----- DATASET CONTENT

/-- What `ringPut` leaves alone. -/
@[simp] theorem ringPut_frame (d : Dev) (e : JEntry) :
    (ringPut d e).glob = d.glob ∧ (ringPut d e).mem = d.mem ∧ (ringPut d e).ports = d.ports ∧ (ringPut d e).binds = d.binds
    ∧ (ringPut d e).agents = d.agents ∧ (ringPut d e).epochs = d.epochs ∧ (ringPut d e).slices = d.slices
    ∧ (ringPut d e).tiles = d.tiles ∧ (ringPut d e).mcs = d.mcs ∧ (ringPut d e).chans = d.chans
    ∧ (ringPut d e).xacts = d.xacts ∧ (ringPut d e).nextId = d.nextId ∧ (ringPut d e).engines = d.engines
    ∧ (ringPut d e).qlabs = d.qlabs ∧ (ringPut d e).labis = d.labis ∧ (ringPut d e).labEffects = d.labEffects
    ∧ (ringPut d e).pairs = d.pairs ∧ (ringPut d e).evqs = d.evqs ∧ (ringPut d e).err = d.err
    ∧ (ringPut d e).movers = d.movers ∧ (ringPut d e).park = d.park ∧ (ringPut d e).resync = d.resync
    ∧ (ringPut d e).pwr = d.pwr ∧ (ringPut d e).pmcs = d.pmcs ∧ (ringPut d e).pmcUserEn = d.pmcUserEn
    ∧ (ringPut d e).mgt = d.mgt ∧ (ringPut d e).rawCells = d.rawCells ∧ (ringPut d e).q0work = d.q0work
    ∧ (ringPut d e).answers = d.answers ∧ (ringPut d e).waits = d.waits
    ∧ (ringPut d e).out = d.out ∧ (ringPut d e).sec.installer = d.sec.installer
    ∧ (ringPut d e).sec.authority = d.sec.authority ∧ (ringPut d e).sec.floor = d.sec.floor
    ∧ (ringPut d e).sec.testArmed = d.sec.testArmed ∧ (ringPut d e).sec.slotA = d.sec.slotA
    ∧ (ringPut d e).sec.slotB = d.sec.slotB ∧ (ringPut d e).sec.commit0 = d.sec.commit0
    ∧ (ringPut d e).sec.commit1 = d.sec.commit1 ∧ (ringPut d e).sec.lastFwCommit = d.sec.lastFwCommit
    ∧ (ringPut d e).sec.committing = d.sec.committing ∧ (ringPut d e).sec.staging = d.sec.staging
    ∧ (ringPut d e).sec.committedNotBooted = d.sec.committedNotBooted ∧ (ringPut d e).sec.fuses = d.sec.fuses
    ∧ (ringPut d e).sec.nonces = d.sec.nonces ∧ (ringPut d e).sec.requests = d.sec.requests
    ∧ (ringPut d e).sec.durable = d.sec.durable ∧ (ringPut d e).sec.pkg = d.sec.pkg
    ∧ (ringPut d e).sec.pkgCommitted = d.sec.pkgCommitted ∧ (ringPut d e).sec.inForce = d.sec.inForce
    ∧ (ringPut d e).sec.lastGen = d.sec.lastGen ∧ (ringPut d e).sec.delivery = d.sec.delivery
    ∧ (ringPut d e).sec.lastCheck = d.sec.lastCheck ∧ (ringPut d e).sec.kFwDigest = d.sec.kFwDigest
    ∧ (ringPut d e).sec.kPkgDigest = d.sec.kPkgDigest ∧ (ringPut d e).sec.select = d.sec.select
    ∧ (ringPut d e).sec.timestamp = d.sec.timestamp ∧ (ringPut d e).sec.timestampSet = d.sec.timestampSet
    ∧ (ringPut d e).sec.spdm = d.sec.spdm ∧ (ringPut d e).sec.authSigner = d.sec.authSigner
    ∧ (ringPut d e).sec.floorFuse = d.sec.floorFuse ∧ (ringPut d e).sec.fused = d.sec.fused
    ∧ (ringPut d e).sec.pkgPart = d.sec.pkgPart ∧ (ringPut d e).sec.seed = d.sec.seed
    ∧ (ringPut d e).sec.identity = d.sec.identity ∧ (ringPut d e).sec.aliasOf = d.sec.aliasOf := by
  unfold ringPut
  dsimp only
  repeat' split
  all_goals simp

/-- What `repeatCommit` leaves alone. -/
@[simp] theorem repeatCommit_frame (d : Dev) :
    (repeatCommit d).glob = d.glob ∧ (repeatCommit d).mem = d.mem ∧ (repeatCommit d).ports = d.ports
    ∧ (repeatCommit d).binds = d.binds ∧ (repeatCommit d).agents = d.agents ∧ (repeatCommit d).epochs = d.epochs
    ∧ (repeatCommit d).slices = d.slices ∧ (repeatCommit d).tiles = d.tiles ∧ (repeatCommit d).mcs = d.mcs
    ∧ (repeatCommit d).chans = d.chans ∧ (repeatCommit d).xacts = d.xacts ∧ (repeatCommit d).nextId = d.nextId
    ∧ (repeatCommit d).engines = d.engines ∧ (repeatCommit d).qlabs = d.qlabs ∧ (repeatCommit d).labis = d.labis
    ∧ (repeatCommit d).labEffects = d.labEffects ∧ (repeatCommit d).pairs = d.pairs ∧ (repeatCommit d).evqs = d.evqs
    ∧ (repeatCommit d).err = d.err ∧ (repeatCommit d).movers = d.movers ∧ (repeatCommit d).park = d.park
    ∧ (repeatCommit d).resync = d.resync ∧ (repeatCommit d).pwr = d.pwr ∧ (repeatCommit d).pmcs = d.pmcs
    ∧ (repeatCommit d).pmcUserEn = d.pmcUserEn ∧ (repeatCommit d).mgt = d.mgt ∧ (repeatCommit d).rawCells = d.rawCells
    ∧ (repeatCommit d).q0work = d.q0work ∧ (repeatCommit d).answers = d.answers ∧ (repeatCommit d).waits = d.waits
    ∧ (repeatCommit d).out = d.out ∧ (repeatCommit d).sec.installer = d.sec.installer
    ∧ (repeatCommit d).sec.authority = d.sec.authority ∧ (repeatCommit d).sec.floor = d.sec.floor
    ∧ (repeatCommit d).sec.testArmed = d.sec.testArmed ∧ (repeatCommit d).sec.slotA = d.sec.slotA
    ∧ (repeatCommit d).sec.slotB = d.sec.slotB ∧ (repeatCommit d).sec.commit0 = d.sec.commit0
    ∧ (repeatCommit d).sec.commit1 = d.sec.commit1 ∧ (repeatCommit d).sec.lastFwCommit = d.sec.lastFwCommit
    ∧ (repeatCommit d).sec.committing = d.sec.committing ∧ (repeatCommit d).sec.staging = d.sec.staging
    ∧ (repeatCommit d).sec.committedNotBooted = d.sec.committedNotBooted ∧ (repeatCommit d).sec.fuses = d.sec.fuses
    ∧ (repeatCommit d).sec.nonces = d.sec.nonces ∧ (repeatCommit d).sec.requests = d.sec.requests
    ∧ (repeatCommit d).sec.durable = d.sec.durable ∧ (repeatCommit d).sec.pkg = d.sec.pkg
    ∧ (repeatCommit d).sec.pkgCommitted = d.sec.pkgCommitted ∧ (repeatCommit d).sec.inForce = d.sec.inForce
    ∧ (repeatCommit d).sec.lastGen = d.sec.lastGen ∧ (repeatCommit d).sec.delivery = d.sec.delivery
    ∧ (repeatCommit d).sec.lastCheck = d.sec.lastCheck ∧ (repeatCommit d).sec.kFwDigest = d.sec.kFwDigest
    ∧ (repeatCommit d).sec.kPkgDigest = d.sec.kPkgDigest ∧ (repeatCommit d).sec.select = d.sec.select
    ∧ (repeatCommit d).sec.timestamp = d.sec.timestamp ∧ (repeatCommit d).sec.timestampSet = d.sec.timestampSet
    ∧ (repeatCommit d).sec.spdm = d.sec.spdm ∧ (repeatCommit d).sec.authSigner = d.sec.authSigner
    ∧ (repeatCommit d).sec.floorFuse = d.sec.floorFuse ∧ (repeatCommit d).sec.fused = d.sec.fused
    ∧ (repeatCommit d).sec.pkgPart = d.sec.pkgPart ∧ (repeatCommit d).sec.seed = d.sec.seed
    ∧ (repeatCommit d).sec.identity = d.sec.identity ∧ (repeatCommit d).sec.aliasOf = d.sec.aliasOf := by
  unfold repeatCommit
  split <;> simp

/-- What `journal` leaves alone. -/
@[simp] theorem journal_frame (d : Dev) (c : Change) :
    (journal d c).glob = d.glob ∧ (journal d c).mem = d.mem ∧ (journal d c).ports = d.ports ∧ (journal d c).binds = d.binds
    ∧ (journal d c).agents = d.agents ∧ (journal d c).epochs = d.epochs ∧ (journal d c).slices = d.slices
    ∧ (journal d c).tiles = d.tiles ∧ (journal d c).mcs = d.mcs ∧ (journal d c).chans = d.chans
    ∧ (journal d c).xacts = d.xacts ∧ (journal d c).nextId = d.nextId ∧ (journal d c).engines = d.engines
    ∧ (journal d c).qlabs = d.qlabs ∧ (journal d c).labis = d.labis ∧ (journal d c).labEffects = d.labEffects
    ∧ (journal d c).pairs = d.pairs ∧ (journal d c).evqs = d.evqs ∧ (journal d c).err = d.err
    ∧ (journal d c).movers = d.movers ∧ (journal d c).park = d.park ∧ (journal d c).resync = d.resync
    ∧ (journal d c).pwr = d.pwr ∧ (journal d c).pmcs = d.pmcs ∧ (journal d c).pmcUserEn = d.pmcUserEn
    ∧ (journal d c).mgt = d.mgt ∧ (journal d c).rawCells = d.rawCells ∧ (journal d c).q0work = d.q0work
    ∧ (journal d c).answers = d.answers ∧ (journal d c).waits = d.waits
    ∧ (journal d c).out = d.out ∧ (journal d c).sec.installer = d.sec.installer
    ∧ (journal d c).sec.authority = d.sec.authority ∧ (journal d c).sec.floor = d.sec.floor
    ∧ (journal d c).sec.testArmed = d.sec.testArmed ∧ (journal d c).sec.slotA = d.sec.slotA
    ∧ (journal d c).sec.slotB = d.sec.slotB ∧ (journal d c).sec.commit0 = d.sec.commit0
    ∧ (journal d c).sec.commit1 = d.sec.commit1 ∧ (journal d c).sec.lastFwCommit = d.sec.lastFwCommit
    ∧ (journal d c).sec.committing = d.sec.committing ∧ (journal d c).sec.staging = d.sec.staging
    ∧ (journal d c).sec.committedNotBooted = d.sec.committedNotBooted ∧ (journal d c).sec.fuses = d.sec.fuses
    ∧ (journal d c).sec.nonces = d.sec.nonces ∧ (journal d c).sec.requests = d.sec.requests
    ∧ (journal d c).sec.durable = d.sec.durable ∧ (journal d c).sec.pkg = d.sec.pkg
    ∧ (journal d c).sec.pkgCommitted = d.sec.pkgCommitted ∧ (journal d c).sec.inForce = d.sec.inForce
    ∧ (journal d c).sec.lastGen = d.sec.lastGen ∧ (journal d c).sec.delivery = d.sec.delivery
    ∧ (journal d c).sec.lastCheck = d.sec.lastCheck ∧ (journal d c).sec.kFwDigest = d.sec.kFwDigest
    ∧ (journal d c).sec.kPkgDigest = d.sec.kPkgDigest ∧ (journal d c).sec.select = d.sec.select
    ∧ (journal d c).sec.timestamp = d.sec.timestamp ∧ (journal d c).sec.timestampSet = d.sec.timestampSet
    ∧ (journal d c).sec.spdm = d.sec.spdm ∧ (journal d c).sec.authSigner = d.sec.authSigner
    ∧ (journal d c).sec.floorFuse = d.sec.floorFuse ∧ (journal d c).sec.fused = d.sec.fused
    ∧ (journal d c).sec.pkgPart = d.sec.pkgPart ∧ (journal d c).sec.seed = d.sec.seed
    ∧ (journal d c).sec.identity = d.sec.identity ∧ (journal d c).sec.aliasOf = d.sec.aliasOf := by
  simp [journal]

----------
----- DATASET CONTENT

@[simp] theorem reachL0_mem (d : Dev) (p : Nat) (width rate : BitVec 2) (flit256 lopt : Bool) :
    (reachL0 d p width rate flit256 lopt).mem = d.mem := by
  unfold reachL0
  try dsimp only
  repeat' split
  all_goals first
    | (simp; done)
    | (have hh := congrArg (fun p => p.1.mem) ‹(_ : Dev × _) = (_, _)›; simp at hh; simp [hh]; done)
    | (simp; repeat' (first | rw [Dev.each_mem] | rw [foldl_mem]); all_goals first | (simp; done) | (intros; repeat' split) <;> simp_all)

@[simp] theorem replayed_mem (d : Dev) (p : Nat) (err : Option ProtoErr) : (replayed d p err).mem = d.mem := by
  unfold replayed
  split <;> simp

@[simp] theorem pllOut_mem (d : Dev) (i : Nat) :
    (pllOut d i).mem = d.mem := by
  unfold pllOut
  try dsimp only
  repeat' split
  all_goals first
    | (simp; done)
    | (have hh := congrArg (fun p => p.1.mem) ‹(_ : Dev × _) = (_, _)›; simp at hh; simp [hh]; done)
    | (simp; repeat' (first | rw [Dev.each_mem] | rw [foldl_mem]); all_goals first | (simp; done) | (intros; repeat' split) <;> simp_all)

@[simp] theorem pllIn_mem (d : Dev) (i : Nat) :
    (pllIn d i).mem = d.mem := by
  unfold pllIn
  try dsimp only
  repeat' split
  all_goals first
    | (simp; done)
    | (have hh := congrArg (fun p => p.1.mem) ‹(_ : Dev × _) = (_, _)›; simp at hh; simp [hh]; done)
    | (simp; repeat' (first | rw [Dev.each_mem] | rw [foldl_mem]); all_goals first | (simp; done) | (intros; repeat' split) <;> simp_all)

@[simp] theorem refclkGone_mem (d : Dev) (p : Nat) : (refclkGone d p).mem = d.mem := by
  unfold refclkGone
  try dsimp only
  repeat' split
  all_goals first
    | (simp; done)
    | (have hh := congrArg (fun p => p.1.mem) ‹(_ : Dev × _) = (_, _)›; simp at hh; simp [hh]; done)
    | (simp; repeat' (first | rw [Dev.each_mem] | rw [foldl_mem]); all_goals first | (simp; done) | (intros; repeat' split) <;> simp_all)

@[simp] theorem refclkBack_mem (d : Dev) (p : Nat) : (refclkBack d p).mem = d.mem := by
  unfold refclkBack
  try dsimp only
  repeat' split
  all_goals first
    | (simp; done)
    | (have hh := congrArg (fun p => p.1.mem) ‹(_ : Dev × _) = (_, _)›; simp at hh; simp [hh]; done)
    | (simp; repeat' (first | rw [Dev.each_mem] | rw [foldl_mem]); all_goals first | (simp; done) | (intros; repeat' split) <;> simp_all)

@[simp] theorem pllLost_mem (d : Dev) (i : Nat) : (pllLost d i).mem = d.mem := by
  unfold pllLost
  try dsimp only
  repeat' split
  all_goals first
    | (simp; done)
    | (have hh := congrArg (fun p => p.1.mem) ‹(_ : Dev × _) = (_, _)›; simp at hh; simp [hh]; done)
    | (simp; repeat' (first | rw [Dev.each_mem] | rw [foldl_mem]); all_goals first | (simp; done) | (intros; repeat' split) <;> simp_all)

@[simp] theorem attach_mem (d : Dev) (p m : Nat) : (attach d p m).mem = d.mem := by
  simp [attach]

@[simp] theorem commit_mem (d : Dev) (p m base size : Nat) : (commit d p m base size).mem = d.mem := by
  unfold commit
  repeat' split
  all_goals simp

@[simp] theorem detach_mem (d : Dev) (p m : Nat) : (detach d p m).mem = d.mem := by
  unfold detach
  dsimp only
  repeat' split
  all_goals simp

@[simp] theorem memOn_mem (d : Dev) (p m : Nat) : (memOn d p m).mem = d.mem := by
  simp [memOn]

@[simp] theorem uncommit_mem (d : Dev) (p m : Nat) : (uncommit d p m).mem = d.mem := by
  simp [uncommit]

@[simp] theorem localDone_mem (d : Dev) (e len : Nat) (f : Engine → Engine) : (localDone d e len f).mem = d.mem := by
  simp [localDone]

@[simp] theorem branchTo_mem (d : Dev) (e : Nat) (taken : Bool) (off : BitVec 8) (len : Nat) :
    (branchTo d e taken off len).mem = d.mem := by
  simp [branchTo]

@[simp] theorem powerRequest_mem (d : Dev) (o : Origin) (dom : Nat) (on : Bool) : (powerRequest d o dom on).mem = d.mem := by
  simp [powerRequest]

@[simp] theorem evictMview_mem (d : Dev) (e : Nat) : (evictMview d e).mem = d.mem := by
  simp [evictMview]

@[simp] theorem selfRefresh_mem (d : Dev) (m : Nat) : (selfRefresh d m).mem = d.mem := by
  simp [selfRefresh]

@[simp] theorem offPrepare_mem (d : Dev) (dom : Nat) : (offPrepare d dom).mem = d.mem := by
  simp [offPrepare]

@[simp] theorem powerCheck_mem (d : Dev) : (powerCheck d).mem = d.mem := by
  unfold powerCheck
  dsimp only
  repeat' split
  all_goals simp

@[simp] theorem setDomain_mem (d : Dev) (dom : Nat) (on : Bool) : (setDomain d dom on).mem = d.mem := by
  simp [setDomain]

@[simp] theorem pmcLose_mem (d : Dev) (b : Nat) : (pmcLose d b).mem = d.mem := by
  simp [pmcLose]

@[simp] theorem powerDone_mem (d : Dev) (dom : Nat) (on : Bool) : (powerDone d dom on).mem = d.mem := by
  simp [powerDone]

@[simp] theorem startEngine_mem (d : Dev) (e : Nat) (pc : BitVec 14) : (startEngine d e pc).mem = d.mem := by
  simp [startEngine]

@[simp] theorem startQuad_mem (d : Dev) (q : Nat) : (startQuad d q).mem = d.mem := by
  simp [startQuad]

----------

● REQUIRED ACTION: How many lines of the listing include the string "localDone"? Respond with the number only.

● ANSWER FOR THE TASK: 2